Picking through a ledger book you find little details.  His office rent was $50.50.  As I'm only finding one such expense perhaps the second office came later, or perhaps I got that story wrong. At the start of the year he had one employee, a certain Marianne Peterson.  She made about $190 a month.  By the end of the year she was sharing the work load with a certain Mariel Hanson.

Interestingly, M. Hanson became M. Wolter and drops off the payroll in 1954.  But by then I'm sure she was de facto Office Manager!

Dad's generation had a different attitude towards work.  He grew up on a dairy farm, and an old fashioned one at that.  There were still a few horses around when he was a young lad.  He did chores.  Oh, so many chores.  Somehow he found a way to be Valedictorian of his high school class, so there must have been a fair amount of studying after all the work was done.

College-Med School compressed into, I think, 5 years instead of the usual 8.  Then his Army doctor service, most of the time being the only post doctor on a base that was essentially a small town of GI's and their dependents.  Maybe starting out in his own practice seemed easier, as he was nominally his own boss.  

Eventually even he got tired.  He had a well concealed literary streak.  Once he wrote a  lengthy poem entitled "And the Patients Lose their Patience".  He got to where he felt as if the work was in charge of his life.  And it was.  

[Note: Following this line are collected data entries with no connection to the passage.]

theorem checksum_singleton {a : Nat} (hlt : a < 512) (h2 : a ≠ 2) (h3 : a ≠ 3) (d : Byte) :
    checksum [(a, d)] = if a % 2 = 0 then (0 : Byte) ++ d else d ++ (0 : Byte) := by
  have heven : a ∈ evenColumn ↔ a % 2 = 0 := by rw [mem_evenColumn_iff]; omega
  have hodd : a ∈ oddColumn ↔ ¬a % 2 = 0 := by rw [mem_oddColumn_iff]; omega
  rw [checksum_eq_append, xorAt_singleton evenColumn_nodup, xorAt_singleton oddColumn_nodup]
  simp only [heven, hodd, ite_not]
  split <;> rfl

/-- Changing a byte by `d` is adding the block that holds `d` there and nothing else. -/
theorem read_splice_xor (m : Mem) (a : Nat) (d : Byte) (b : Nat) :
    (m.splice a [m.read a ^^^ d]).read b = m.read b ^^^ Mem.read [(a, d)] b := by
  rw [Mem.read, Mem.read]
  by_cases hba : b = a
  · rw [hba, Mem.read_splice_of_mem _ _ (Nat.le_refl a) (by simp), Nat.sub_self, if_pos rfl]
    rfl
  · rw [Mem.read_splice, if_neg (by rw [List.length_singleton]; omega), if_neg hba]
    exact BitVec.xor_zero.symm

/-- Settles O38: (b) is (a) for the block of the one byte. -/
theorem checksumIsLinear : Obligations.ChecksumIsLinear := by
  refine ⟨fun _ _ _ => checksum_xor, fun m a d hlt h2 h3 => ?_⟩
  rw [← checksum_singleton hlt h2 h3 d]
  exact checksum_xor fun b _ => read_splice_xor m a d b

end Sys2Proof.Machine
end

section
/-! PROOFS. BUILD (43_builder.md). A block is laid out as pieces, runs of bytes at fixed offsets that do not overlap; a
built table holds each piece of its header and of its sixteen entries. From that: the header (O39), the entries (O40), the
warning (O41, O42), independence of the buffers (O43), consistency (O44), and a clean analysis (O45). -/

namespace Sys2Proof.Machine

/-! ### Pieces of a block -/

/-- A run of bytes and the offset where it is to stand. -/
structure Piece where
  ofs : Nat
  bytes : List Byte

/-- The piece that `f.put` stores. -/
def FieldSpec.piece (f : FieldSpec) (v : Nat) : Piece := ⟨f.ofs, toLittleEndian f.width v⟩

namespace Piece

/-- The buffer has the piece's bytes where the piece wants them. -/
def StandsIn (p : Piece) (m : Mem) : Prop := m.bytesAt p.ofs p.bytes.length = p.bytes

def Disjoint (p q : Piece) : Prop := p.ofs + p.bytes.length ≤ q.ofs ∨ q.ofs + q.bytes.length ≤ p.ofs

/-- The piece lies in `lo .. hi-1`. -/
def Within (p : Piece) (lo hi : Nat) : Prop := lo ≤ p.ofs ∧ p.ofs + p.bytes.length ≤ hi

end Piece

/-- The buffer after the pieces are stored, in order. -/
def Mem.storeAll (m : Mem) (ps : List Piece) : Mem := ps.foldl (fun m p => m.splice p.ofs p.bytes) m

namespace Piece
variable {p q : Piece} {m m' : Mem}

theorem standsIn_splice_self (p : Piece) (m : Mem) : p.StandsIn (m.splice p.ofs p.bytes) :=
  Mem.bytesAt_splice_same m p.ofs p.bytes

theorem StandsIn.congr (h : p.StandsIn m) (hm : ∀ k, k < p.bytes.length → m'.read (p.ofs + k) = m.read (p.ofs + k)) :
    p.StandsIn m' := (Mem.bytesAt_congr hm).trans h

theorem StandsIn.splice (h : p.StandsIn m) (hd : p.Disjoint q) : p.StandsIn (m.splice q.ofs q.bytes) := by
  refine h.congr fun k hk => ?_
  unfold Disjoint at hd
  rw [Mem.read_splice, if_neg (by omega)]

theorem StandsIn.read (h : p.StandsIn m) {k : Nat} (hk : k < p.bytes.length) :
    m.read (p.ofs + k) = p.bytes.getD k 0 := by
  rw [← Mem.getD_bytesAt m hk, h]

I did learn from dad, but sometimes learned what not to do. I worked hard, and was no slacker in my generation of physicians.  But I spent more time with my boys.  And I was a much better businessman.  So when it came time to retire I could do so on my terms.   It's been good years since I hung up the stethoscope.  Dad, not so much.  Work was his life.  He eventually joined a group practice that had a mandatory retirement age of 70.  He worked right up to the end, and so did not get the enjoyable decade I've had since 60.  Sadly, after retirement he was idle, a bit lost.   And what he'd lost was the thing that structured his schedule, his days and his nights.  I think he genuinely enjoyed being a doctor; helping people.  To some extent he also used work as his way to avoid difficult things at home.

As is sometimes the case I start out writing one story and end up somewhere unexpected.  

Friday, January 2, 2026

Remembering Dad- Ten Years On...

It's that curious gap between the holidays and the swirling chaos of robotics season.  There's not that much going on.  Perhaps its time for a bit of reflection.  Specifically on the subject of my father, who died ten years ago this month.

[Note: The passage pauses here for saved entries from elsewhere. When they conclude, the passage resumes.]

-- ==== Sys2Proof/Safety.lean ====
section
/-! DEFINITION. The terms in which claims are stated: the source's two functions over plain byte lists
(spec/43_encoder.md R190, spec/44_decoder.md R210), the invariant of the machine, and what a safe step is. -/

namespace Sys2Proof

/-- The three commands (R81), as against the discriminators. -/
def Instr.isCommand : Instr → Bool
  | .deriveKey => true
  | .encrypt => true
  | .decrypt => true
  | .envVersionV2 => false
  | .recMagic => false
  | .recAuthLenNone => false

end Sys2Proof

namespace Sys2Proof.Machine

/-! ### The source's functions, with no state and no steps -/

/-- What the source's functions return: bytes, or a named error. -/
inductive Result where
  | bytes (out : List Byte)
  | error (e : ErrCode)
deriving DecidableEq, Repr

/-- `encrypt(P, T)` with the draw `iv` (R190, R191, R197). -/
def sourceEncrypt (p : List CodePoint) (t : List Byte) (iv : Block) : Result :=
  if t.length > 65535 then .error .inputTooLarge
  else .bytes (envelope iv (cbcEnc (deriveKey p) iv (pad (plainRecord t))))

/-- The checks on the unpadded record and the plaintext (R217 to R221). -/
def sourceUnwrap (r : List Byte) : Result :=
  if r.length < 8 then .error .malformedEnvelope
  else if r.take 4 ≠ [0x0D, 0xF0, 0xAD, 0xBA] then .error .magicMismatch
  else if (r.drop 4).take 2 ≠ [0x00, 0x00] then .error .authenticatorUnsupported
  else if 8 + leNum ((r.drop 6).take 2) > r.length then .error .malformedEnvelope
  else .bytes ((r.drop 8).take (leNum ((r.drop 6).take 2)))

/-- What `DECRYPT` recovers of an envelope before any check of its padding (R213 to R215). -/
def sourceBuffer (p : List CodePoint) (e : List Byte) : List Byte :=
  cbcDec (deriveKey p) (Block.ofBytes (e.drop 4)) (e.drop 20)

/-- `decrypt(P, E)` (R210 to R221). -/
def sourceDecrypt (p : List CodePoint) (e : List Byte) : Result :=
  if e.length < 36 ∨ (e.length - 20) % 16 ≠ 0 then .error .malformedEnvelope
  else if e.head? ≠ some 0x02 then .error .unsupportedVersion
  else match unpad (sourceBuffer p e) with
    | none => .error .paddingInvalid
    | some r => sourceUnwrap r

/-- A command's completion with a result (R247, R248). -/
def State.settle (s : State) : Result → State
  | .bytes out => s.complete out
  | .error e => s.raise e

/-! ### The invariant -/

/-- Every buffer is in canonical form. -/
abbrev State.MemoriesWf (s : State) : Prop :=
  s.pass.wf ∧ s.inBuf.wf ∧ s.out.wf ∧ s.work.msg.wf ∧ s.work.recBuf.wf ∧ s.work.ops.pass.wf ∧ s.work.ops.inBuf.wf

/-- What holds of the machine between two commands. -/
structure State.Inv (s : State) : Prop where
  /-- No command is in progress: commands are atomic (R4, R58). -/
  notBusy : s.st ≠ .busy
  /-- The working registers are zero (R29, R34). -/
  workZero : s.work = Work.zero
  /-- The buffers are in canonical form. -/
  memories : s.MemoriesWf
  /-- `OUT_LEN` is at most the capacity of `OUT` (R197). -/
  outLenLe : s.outLen.toNat ≤ outCap
  /-- `OUT` at index `OUT_LEN` and above is zero (R26). -/
  outTail : ∀ c ∈ s.out, c.1 < s.outLen.toNat
  /-- `PASS` and `IN` hold no entry that does not exist (R50). -/
  passIn : ∀ c ∈ s.pass, s.hasEntry .pass c.1 = true
  inIn : ∀ c ∈ s.inBuf, s.hasEntry .inp c.1 = true
  /-- `CipherInitError` is never reported (41_aes256 R154). -/
  noCipherInit : s.err ≠ .cipherInitError
  /-- An error has no output (R248). -/
  errorEmpty : s.err ≠ .ok → s.outLen = 0
  /-- Before the first command nothing is reported (R34). -/
  idleClean : s.st = .idle → s.err = .ok ∧ s.outLen = 0

/-- A safe step answers a next state: neither a fault nor a refusal. -/
def State.Safe (s : State) : Prop := ∃ t, step s = .next t

/-- The entry a host access names exists (R50). -/
def HostAccess.entryExists (a : HostAccess) (s : State) : Bool :=
  match a with
  | .writePass i _ => s.hasEntry .pass i
  | .writeIn i _ => s.hasEntry .inp i
  | .writeOut i _ => s.hasEntry .out i
  | .readBuf b i => s.hasEntry b i
  | .writeReg _ _ => true
  | .readReg _ => true
  | .reset => true

/-! ### Terms of the claims about `DECRYPT` and the steps -/

/-- The operands of `DECRYPT` pass steps 0 to 2 (R242, R211, R212). -/
structure State.DecryptReady (s : State) : Prop where
  passOk : s.passOperandOk = true
  inOk : s.inOperandOk = true
  longEnough : 36 ≤ s.inLen.toNat
  wholeBlocks : (s.inLen.toNat - 20) % 16 = 0
  version : s.inBuf.read 0 = 0x02

/-- The unpadded record of `DECRYPT`'s operands, or `none` where the padding is invalid (R215, R216). -/
def State.unpadded (s : State) : Option (List Byte) := unpad (sourceBuffer s.passphrase s.input)

/-- The place of a numbered step in the order of the steps (R28): 6b lies between 6 and 7. -/
def StepNo.place : StepNo → Nat
  | .s0 => 0
  | .s1 => 1
  | .s2 => 2
  | .s3 => 3
  | .s4 => 4
  | .s5 => 5
  | .s6 => 6
  | .s6b => 7
  | .s7 => 8
  | .s8 => 9
  | .s9 => 10
  | .s10 => 11

end Sys2Proof.Machine
end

I remember a lecturer in Med School saying "It is a wise man who truly knows his father".  Now, as it happens, he was being a bit of a smart aleck at the time.  It was a Genetics course and he was alluding to the question of official vs actual paternity, one that vexed many who studied the field in early days.  Now, heck, a simple swab will show you the twisty branches of your family tree on both sides clear back to Adam and Eve.

I didn't know it at the time, and maybe he didn't either, but he was quoting Homer from the Odyssey.  

But I'm certainly not talking about knowing who my father was in the sense of DNA.  No, as I get older, and as I pass the same way posts he did, I wonder if my image of him grows blurrier or clearer?

Obituaries are such terse summations.  I have creative offspring, and do expect a better effort.  In whatever format exists at that point.  Perhaps I'll be in the last generation who will have eloquent obituaries and eulogies.  It will just be easier to have AI write them all before too long.

Anyway, bear with me for a few memories of dad in the weeks ahead.